- SUPPLIED RECORDS
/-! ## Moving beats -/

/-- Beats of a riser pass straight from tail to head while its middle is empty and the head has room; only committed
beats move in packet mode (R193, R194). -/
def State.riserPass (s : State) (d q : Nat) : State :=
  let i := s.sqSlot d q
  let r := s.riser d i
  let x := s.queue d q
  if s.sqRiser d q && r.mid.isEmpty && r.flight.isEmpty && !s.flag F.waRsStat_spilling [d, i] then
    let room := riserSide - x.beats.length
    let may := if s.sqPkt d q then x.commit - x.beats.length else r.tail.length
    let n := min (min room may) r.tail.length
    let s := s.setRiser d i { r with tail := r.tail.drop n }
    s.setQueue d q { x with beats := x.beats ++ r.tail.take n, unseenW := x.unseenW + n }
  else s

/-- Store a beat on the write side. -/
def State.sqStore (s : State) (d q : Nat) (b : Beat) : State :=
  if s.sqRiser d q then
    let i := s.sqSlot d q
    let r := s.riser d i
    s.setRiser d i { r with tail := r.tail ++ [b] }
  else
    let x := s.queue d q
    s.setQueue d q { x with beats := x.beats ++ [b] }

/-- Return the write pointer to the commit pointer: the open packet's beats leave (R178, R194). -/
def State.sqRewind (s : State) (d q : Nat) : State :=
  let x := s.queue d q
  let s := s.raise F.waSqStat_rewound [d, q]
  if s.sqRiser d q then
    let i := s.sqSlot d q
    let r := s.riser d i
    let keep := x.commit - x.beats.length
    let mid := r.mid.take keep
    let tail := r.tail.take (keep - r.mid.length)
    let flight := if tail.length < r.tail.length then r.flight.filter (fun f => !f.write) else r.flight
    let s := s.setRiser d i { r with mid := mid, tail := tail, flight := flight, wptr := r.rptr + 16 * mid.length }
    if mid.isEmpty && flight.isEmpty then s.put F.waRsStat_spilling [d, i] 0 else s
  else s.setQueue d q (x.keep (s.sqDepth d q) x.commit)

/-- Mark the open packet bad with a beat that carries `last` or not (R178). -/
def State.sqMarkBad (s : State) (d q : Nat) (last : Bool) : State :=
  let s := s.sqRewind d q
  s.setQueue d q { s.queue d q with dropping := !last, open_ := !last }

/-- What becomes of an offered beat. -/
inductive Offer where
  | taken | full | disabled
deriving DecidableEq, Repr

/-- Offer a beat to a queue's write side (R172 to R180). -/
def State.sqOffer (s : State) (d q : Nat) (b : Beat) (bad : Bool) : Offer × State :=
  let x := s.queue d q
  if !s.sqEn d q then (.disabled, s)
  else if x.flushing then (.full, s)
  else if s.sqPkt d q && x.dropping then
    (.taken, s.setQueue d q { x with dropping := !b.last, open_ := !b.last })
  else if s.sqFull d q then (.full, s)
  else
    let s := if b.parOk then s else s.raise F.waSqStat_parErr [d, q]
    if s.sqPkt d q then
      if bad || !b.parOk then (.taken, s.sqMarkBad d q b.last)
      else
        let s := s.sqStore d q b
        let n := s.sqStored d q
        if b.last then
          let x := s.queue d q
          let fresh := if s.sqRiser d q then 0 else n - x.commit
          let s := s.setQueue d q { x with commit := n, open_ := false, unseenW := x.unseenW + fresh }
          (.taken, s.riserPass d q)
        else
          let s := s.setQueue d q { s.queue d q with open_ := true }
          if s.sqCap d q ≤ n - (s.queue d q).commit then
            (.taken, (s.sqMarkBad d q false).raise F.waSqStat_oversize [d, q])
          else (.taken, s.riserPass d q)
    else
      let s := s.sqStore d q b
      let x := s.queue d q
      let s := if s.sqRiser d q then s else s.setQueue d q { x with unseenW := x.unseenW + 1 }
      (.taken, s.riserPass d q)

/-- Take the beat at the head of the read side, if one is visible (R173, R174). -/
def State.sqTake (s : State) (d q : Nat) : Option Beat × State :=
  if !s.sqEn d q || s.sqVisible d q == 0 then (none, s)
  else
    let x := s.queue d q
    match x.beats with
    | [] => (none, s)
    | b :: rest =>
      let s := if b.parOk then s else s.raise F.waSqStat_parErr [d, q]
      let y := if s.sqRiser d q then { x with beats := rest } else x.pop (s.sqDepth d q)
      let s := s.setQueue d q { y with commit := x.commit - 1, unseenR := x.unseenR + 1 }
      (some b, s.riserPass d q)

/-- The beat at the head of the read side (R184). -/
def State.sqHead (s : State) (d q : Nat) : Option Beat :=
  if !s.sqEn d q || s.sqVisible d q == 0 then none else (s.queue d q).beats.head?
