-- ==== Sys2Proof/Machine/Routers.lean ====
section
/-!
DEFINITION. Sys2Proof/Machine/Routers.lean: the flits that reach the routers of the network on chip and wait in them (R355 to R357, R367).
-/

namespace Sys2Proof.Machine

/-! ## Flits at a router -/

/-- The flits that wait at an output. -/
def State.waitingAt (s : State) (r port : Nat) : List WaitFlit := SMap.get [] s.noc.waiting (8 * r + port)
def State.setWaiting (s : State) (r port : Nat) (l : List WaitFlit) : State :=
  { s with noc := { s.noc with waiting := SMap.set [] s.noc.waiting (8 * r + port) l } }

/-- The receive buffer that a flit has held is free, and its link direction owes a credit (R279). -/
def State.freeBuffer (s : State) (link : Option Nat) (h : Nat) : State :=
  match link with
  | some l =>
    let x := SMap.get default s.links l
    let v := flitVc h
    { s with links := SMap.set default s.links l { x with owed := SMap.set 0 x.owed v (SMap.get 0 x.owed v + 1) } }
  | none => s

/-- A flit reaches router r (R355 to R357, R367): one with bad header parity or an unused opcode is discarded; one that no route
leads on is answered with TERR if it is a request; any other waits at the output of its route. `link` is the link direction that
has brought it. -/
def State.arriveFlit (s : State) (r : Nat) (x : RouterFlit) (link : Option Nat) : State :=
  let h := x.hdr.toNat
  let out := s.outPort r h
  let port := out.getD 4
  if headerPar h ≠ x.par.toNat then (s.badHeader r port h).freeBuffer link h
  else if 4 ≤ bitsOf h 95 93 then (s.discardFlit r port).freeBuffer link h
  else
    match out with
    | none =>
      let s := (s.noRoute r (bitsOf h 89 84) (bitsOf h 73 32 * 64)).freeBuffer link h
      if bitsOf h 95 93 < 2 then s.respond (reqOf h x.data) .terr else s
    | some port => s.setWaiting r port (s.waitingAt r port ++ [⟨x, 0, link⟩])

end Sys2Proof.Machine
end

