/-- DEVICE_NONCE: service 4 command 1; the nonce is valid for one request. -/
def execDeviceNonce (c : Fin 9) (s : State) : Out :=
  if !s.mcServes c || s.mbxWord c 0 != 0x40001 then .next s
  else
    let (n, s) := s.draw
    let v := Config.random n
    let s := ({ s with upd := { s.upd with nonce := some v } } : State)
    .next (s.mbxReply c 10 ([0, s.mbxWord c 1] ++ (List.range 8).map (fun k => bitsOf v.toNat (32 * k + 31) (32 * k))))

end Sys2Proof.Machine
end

- PROBLEM REQUIREMENTS
Copy out all lines of the listing where the word "WaitFlit" appears.

- WRITTEN RESPONSE
def State.waitingAt (s : State) (r port : Nat) : List WaitFlit := SMap.get [] s.noc.waiting (8 * r + port)
def State.setWaiting (s : State) (r port : Nat) (l : List WaitFlit) : State :=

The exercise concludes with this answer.